Any dramatic changes colleges make in support of affirmative action will draw close scrutiny, several critics of race-conscious practices warned. Some campus leaders might try to quietly bypass the legal limits of the ruling, they suggested.
“Schools are basically going to try to play word games, and if that’s the case, there’s going to be a lot of litigation,” said Curt A. Levey, a spokesman for the Center for Individual Rights, the Washington- based legal organization that represented the plaintiffs challenging the University of Michigan’s policies.
To the Ballot Box?
Some opponents of racial preferences are planning moves to stymie their growth.
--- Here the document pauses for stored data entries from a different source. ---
/-- Reads `n` sections from `pos` on. -/
def readSects (v : Variant) (b : List (BitVec 8)) (limit n pos : Nat) (seen : List Sect) : List Sect × Option ImgErr :=
  match n with
  | 0 => if pos = limit then (seen, none) else (seen, some ((seen.getLast?).map (·.idx), (seen.getLast?).map (·.hdr)))
  | n + 1 =>
    let x := sectAt b pos seen.length
    if x.bad v b limit seen then (seen, x.err x.hdr) else readSects v b limit n x.stop (seen ++ [x])

/-! ### An image as it is checked -/

/-- Variant, bytes and sections. -/
structure ImgSrc where
  v : Variant
  b : List (BitVec 8)
  sects : List Sect
  deriving DecidableEq, Repr

def ImgSrc.sec (i : ImgSrc) (t : Nat) : Option Sect := i.sects.find? (fun x => decide (x.typ = t))

/-- Number `n` bytes long at offset `off` of the body of section `t`; 0 when it is absent. -/
def ImgSrc.body (i : ImgSrc) (t off n : Nat) : Nat :=
  match i.sec t with | some x => le i.b (x.off + off) n | none => 0

/-- Offsets of the records of a section. -/
def Sect.recs (x : Sect) (size : Nat) : List Nat := (List.range x.count).map (fun k => x.off + size * k)

/-- LENGTH agrees with COUNT records of `size` bytes. -/
def Sect.fits (x : Sect) (size : Nat) : Bool := decide (x.len = size * x.count)

/-- The first record that breaks a rule. -/
def Sect.firstBad (x : Sect) (size : Nat) (bad : Nat → Bool) : Option ImgErr :=
  if !x.fits size then x.err x.hdr
  else match (x.recs size).find? bad with | some o => x.err o | none => none

/-! ### TOPOLOGY (R271) -/

def ImgSrc.w (i : ImgSrc) : Nat := i.body 1 0 1
def ImgSrc.skew (i : ImgSrc) : Nat := i.body 1 1 1

/-- A clock word of R271 is well formed (R93). -/
def clockBad (v : Variant) (p word : Nat) : Bool :=
  let m := word / 16 % 8
  let n := word / 256 % 256
  if word % 2 = 1 then
    decide (v.ports ≤ p) || decide (word ≠ 1 + m * 16 + n * 256) || decide (m < 1 ∨ 4 < m ∨ n < m ∨ 10 * m < n)
  else decide (word ≠ 0)

def ImgSrc.topoErr (i : ImgSrc) (x : Sect) : Option ImgErr :=
  if x.len ≠ 400 then x.err x.hdr
  else if ¬(i.w = 8 ∨ i.w = 6 ∨ i.w = 4) ∨ ¬(if i.v.paired then 2 ≤ i.skew ∧ i.skew ≤ 7 else i.skew = 0)
      ∨ !zeroBytes i.b (x.off + 2) 14 then x.err x.off
  else match (List.range 96).find? (fun p => clockBad i.v p (le i.b (x.off + 16 + 4 * p) 4)) with
    | some p => x.err (x.off + 16 + 4 * p)
    | none => none

/-! ### WINDOWS and extents (R273) -/

def ImgSrc.cw (i : ImgSrc) : Nat := le i.b 24 8
def ImgSrc.plt (i : ImgSrc) : Nat := i.body 3 0 8
def ImgSrc.lap (i : ImgSrc) : Nat := i.body 3 8 8
def ImgSrc.qap (i : ImgSrc) : Nat := i.body 3 16 8
def ImgSrc.fap (i : ImgSrc) : Nat := i.body 3 24 8
def ImgSrc.aper (i : ImgSrc) : Nat := i.body 3 32 8
def ImgSrc.tile (i : ImgSrc) : Nat := i.body 3 40 8

/-- Bytes of the path latency table (R99). -/
def ImgSrc.pltSize (i : ImgSrc) : Nat :=
  let n := i.v.ports + i.v.mules + 1
  64 + 8 * n * n

/-- Two extents, base and size, overlap; an empty one overlaps nothing (R273). -/
def overlap (x y : Nat × Nat) : Bool := decide (0 < x.2 ∧ 0 < y.2 ∧ x.1 < y.1 + y.2 ∧ y.1 < x.1 + x.2)

/-- The control window and the four apertures. -/
def ImgSrc.fixedExtents (i : ImgSrc) : List (Nat × Nat) :=
  [(i.cw, 0x1000000), (i.lap, 0x10000), (i.qap, 0x400000), (i.fap, 0x10000), (i.aper, 0x10000)]

/-- The word a register section of type `t` gives an offset. -/
def ImgSrc.regWord (i : ImgSrc) (t off : Nat) : Option Nat :=
  match i.sec t with
  | some x => (((x.recs 8).find? (fun o => decide (le i.b o 4 = off))).map (fun o => le i.b (o + 4) 4))
  | none => none

def ImgSrc.enable (i : ImgSrc) : Bool := decide ((i.regWord 8 rPlcCtrl).getD 0 % 2 = 1)
def ImgSrc.pages (i : ImgSrc) : Nat := if i.enable then (i.regWord 8 rRegionPages).getD 0 % 2 ^ 19 else 0
def ImgSrc.region (i : ImgSrc) : Nat :=
  (i.regWord 8 rRegionHi).getD 0 % 2 ^ 16 * 2 ^ 32 + (i.regWord 8 rRegionLo).getD 0 / 2 ^ 16 * 2 ^ 16
/-- POOL of tile `t`. -/
def ImgSrc.pool (i : ImgSrc) (t : Nat) : Nat := if i.enable then (i.regWord 8 (rTilePool t)).getD 0 % 128 else 0

/-- Each pair of a list's extents that overlaps. -/
def anyOverlap (l : List (Nat × Nat)) : Bool :=
  match l with
  | [] => false
  | x :: rest => rest.any (overlap x) || anyOverlap rest

/-- The tile window; the path latency table may lie in it, outside every pool (R273). -/
def ImgSrc.windowsOverlap (i : ImgSrc) : Bool :=
  let tiles := (i.tile, i.v.tiles * 0x400000)
  let plt := (i.plt, i.pltSize)
  let inTiles := decide (i.tile ≤ i.plt ∧ i.plt + i.pltSize ≤ i.tile + i.v.tiles * 0x400000)
  anyOverlap (tiles :: i.fixedExtents) || i.fixedExtents.any (overlap plt) || (overlap tiles plt && !inTiles)
    || (List.range i.v.tiles).any (fun t => overlap plt (i.tile + t * 0x400000, i.pool t * 0x10000))

/-- A base of WINDOWS: 48 bits and aligned. -/
def baseBad (a align : Nat) : Bool := decide (2 ^ 48 ≤ a ∨ a % align ≠ 0)

def ImgSrc.windowsErr (i : ImgSrc) (x : Sect) : Option ImgErr :=
  if x.len ≠ 64 then x.err x.hdr
  else if baseBad i.plt 64 || baseBad i.lap 0x10000 || baseBad i.qap 0x400000 || baseBad i.fap 0x10000 || baseBad i.aper 0x10000
      || baseBad i.tile 0x8000000 || !zeroBytes i.b (x.off + 48) 16 || i.windowsOverlap then x.err x.off
  else none

/-! ### ADDRESS_MAP (R272) -/

/-- The record at offset `o`. -/
def mapRecAt (b : List (BitVec 8)) (o : Nat) : MapRec :=
  { base := le b o 8, limit := le b (o + 8) 8, port := le b (o + 16) 1, ports := le b (o + 17) 1, ilv := le b (o + 18) 1 }

def ImgSrc.map (i : ImgSrc) : List MapRec :=
  match i.sec 2 with | some x => (x.recs 32).map (mapRecAt i.b) | none => []

/-- Extent of a range. -/
def MapRec.extent (r : MapRec) : Nat × Nat := (r.base, r.limit + 1 - r.base)

/-- A record breaks a rule of its own, or overlaps an earlier one, the control window or an aperture. -/
def ImgSrc.mapBad (i : ImgSrc) (x : Sect) (o : Nat) : Bool :=
  let r := mapRecAt i.b o
  decide (2 ^ 48 ≤ r.limit ∨ r.limit < r.base ∨ r.base % 65536 ≠ 0 ∨ (r.limit + 1) % 65536 ≠ 0)
    || !([1, 2, 4, 8, 16, 32].contains r.ports) || decide (i.v.ports < r.port + r.ports)
    || decide (1 < r.ports ∧ (r.ilv < 12 ∨ 22 < r.ilv)) || !zeroBytes i.b (o + 19) 13
    || (x.recs 32).any (fun p => decide (p < o) && overlap (mapRecAt i.b p).extent r.extent)
    || i.fixedExtents.any (overlap r.extent)

/-- The bytes from `a` to before `stop` lie in ranges that a test picks. -/
def coveredBy (fuel : Nat) (map : List MapRec) (ok : MapRec → Bool) (a stop : Nat) : Bool :=
  match fuel with
  | 0 => decide (stop ≤ a)
  | fuel + 1 =>
    if stop ≤ a then true
    else match map.find? (fun r => decide (r.base ≤ a ∧ a ≤ r.limit) && ok r) with
      | some r => coveredBy fuel map ok (r.limit + 1) stop
      | none => false

/-- The range's ports are all DRAM ports. -/
def MapRec.dram (v : Variant) (r : MapRec) : Bool := decide (v.firstDram ≤ r.port ∧ r.port + r.ports ≤ v.firstTile)

/-- The rules on the map as a whole: the tile record, the path latency table and the placed region. -/
def ImgSrc.mapSetBad (i : ImgSrc) : Bool :=
  !i.map.any (fun r => decide (r.base = i.tile ∧ r.port = i.v.firstTile ∧ r.ports = i.v.tiles ∧ r.ilv = 22
      ∧ r.limit + 1 = i.tile + i.v.tiles * 0x400000))
    || !coveredBy 65 i.map (fun _ => true) i.plt (i.plt + i.pltSize)
    || !coveredBy 65 i.map (MapRec.dram i.v) i.region (i.region + i.pages * 65536)

def ImgSrc.mapErr (i : ImgSrc) (x : Sect) : Option ImgErr :=
  if x.count = 0 ∨ 64 < x.count then x.err x.hdr
  else match x.firstBad 32 (i.mapBad x) with
    | some e => some e
    | none => if i.mapSetBad then x.err x.hdr else none

/-! ### GT_STREAMS (R274) -/

/-- The record at offset `o`. -/
def gtRecAt (b : List (BitVec 8)) (o : Nat) : GtRec :=
  { src := le b o 1, stream := le b (o + 1) 1, dest := le b (o + 2) 1, kinds := le b (o + 3) 1, rate := le b (o + 4) 2,
    burst := le b (o + 6) 1, lane := le b (o + 7) 1, rlane := le b (o + 8) 1, limit := le b (o + 9) 1, flags := le b (o + 10) 1 }

def ImgSrc.gtBad (i : ImgSrc) (x : Sect) (o : Nat) : Bool :=
  let r := gtRecAt i.b o
  decide (i.v.ports ≤ r.src ∨ i.v.ports ≤ r.dest ∨ 32 ≤ r.stream ∨ r.kinds = 0 ∨ 8 ≤ r.kinds)
    || decide (r.rate < 1 ∨ 256 < r.rate ∨ r.burst < 2 ∨ 64 < r.burst)
    || decide (i.w < r.lane + (if 4 ≤ r.kinds then 4 else 3) ∨ i.w < r.rlane + 3)
    || decide (r.limit ≠ gtDeadline r.src r.dest i.w i.skew)
    || decide (2 ≤ r.flags ∨ (r.flags = 1 ∧ r.stream ≠ 31)) || !zeroBytes i.b (o + 11) 5
    || (x.recs 16).any (fun p => decide (p < o ∧ le i.b p 2 = le i.b o 2))

/-! ### PAGE_TABLE (R275) -/

/-- The record at offset `o`. -/
def pageRecAt (b : List (BitVec 8)) (o : Nat) : PageRec :=
  { first := le b o 4, count := le b (o + 4) 4, entry := BitVec.ofNat 32 (le b (o + 8) 4) }

/-- The frames a record takes: first and number. -/
def PageRec.frames (r : PageRec) : Nat × Nat := if eInframe r.entry then (eFrame r.entry, r.count) else (0, 0)

/-- Every frame from `f` on, `n` of them, is a pool frame of its tile (R125). -/
def ImgSrc.poolFrames (i : ImgSrc) (f n : Nat) : Bool :=
  decide (f + n ≤ 64 * i.v.tiles) && (List.range n).all (fun k => decide ((f + k) % 64 < i.pool ((f + k) / 64)))

def ImgSrc.pageBad (i : ImgSrc) (x : Sect) (o : Nat) : Bool :=
  let r := pageRecAt i.b o
  let st := eState r.entry
  let start := if o = x.off then 0 else (pageRecAt i.b (o - 16)).first + (pageRecAt i.b (o - 16)).count
  decide (r.first ≠ start ∨ r.count = 0 ∨ i.pages < r.first + r.count ∨ ¬(st = 0 ∨ st = 2) ∨ fld r.entry 26 6 ≠ 0)
    || (eInframe r.entry && (decide (st ≠ 2) || !i.poolFrames (eFrame r.entry) r.count))
    || (!eInframe r.entry && decide (eFrame r.entry ≠ 0)) || !zeroBytes i.b (o + 12) 4
    || (x.recs 16).any (fun p => decide (p < o) && overlap (pageRecAt i.b p).frames r.frames)

def ImgSrc.pageErr (i : ImgSrc) (x : Sect) : Option ImgErr :=
  if !i.enable then x.err x.hdr
  else match x.firstBad 16 (i.pageBad x) with
    | some e => some e
    | none =>
      let l := (x.recs 16).getLast?
      let stop := match l with | some o => (pageRecAt i.b o).first + (pageRecAt i.b o).count | none => 0
      if stop ≠ i.pages then x.err x.hdr else none

/-! ### QUEUES and LOCKS (R276) -/

/-- The bits of each of the eleven words of a descriptor (R180). -/
def qdsMask : List Nat :=
  [0xFFFFF, 0xFFFFF, 0xFFFF, 0x1FFFF, 0xFFFFFFC0, 0xFFFF, 0xFFFFFFC0, 0xFFFF, 0xFFFFFFFC, 0xFFFF, 0xFFFFFFFF]

/-- The word has no bit outside a mask. -/
def within (v mask : Nat) : Bool := decide ((BitVec.ofNat 32 v &&& ~~~(BitVec.ofNat 32 mask)) = 0)

def ImgSrc.queueBad (i : ImgSrc) (x : Sect) (o : Nat) : Bool :=
  decide (16384 ≤ le i.b o 4) || (qdsMask.zipIdx).any (fun (m, k) => !within (le i.b (o + 4 + 4 * k) 4) m)
    || (x.recs 48).any (fun p => decide (p < o ∧ le i.b p 4 = le i.b o 4))

def ImgSrc.lockErr (i : ImgSrc) (x : Sect) : Option ImgErr :=
  if x.len ≠ 1056 then x.err x.hdr
  else match (List.range 16).find? (fun k => decide (le i.b (x.off + 2 * k) 2 < 1 ∨ 4096 < le i.b (x.off + 2 * k) 2)) with
    | some k => x.err (x.off + 2 * k)
    | none =>
      match (List.range 1024).find? (fun n => let v := le i.b (x.off + 32 + n) 1; decide (16 ≤ v ∧ v ≠ 0xFF)) with
      | some n => x.err (x.off + 32 + n)
      | none => none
Ward Connerly, a member of the University of California board of regents who led the fight for passage of Proposition 209, which banned racial preferences in education and government contracts in that state, said he was prepared to push similar ballot initiatives in eight to 10 states.
The state of Michigan is a “prime target” for a ballot measure, said Mr. Connerly, who also helped lead the passage of a measure that barred racial preferences in Washington state.
“I either go fishing, and ignore the court’s decision, or I make an effort, along with others who agree, to overturn it,” Mr. Connerly said.
For now, University of California officials say they believe the passage of Proposition 209 six years ago would prevent them from reviving affirmative action in their admissions programs.
But just hours after the Supreme Court’s ruling, Larry R. Faulkner, the president of the University of Texas at Austin, said his campus would once again begin considering race as a factor in admissions, beginning with the entering class of 2004.
Texas and its sister state colleges and universities have been operating under a law that guarantees admission to all high school students ranking in the top 10 percent of their graduating classes. That policy was enacted in response to a 1996 federal appeals court ruling, known as Hopwood v. Texas, that barred the use of race as a factor in admissions.
Mr. Faulker said the University of Texas would continue to abide by the 10 percent plan, but would merge it with affirmative action policies that the university believes could better promote diversity.
“He’s talking about taking the best of the 10 percent plan, and using affirmative action to make it better,” said Don Hale, the university’s vice president for public affairs.
Meanwhile, Gov. Jeb Bush of Florida said his state would not depart from “Talented 20,” his state’s much-scrutinized race-neutral admissions model.
Some critics of racial preferences predict large state universities will struggle to review applications and consider race with the individualized scrutiny required by the Supreme Court. But other observers point out that some universities already employ such far-reaching reviews.
The University of California’s “comprehensive review” of applications, even though the university system does not use race as a factor in admissions, was cited by several college officials as a potential standard for other schools.
The University of Minnesota, which admits roughly 70 percent of its freshman applicants, replaced a formulaic approach to admissions with a “holistic” model for its incoming 2003 class, which weighs academic history, extracurricular talents, and other circumstances, said its admissions director, Wayne Sigler. Race is included as a potential factor, he said.
In launching the new review process, the Minnesota admissions office increased the number of “readers” of the roughly 17,000 annual freshman applications from 16 to 26. Some employees were retrained for those duties, Mr. Sigler said.
“We don’t feel like we’re the smartest kids on the block. It’s a journey for us, too,” Mr. Sigler said of the policy. “Each state has to make a decision that best fits their local conditions. It’s not one-size-fits-all.”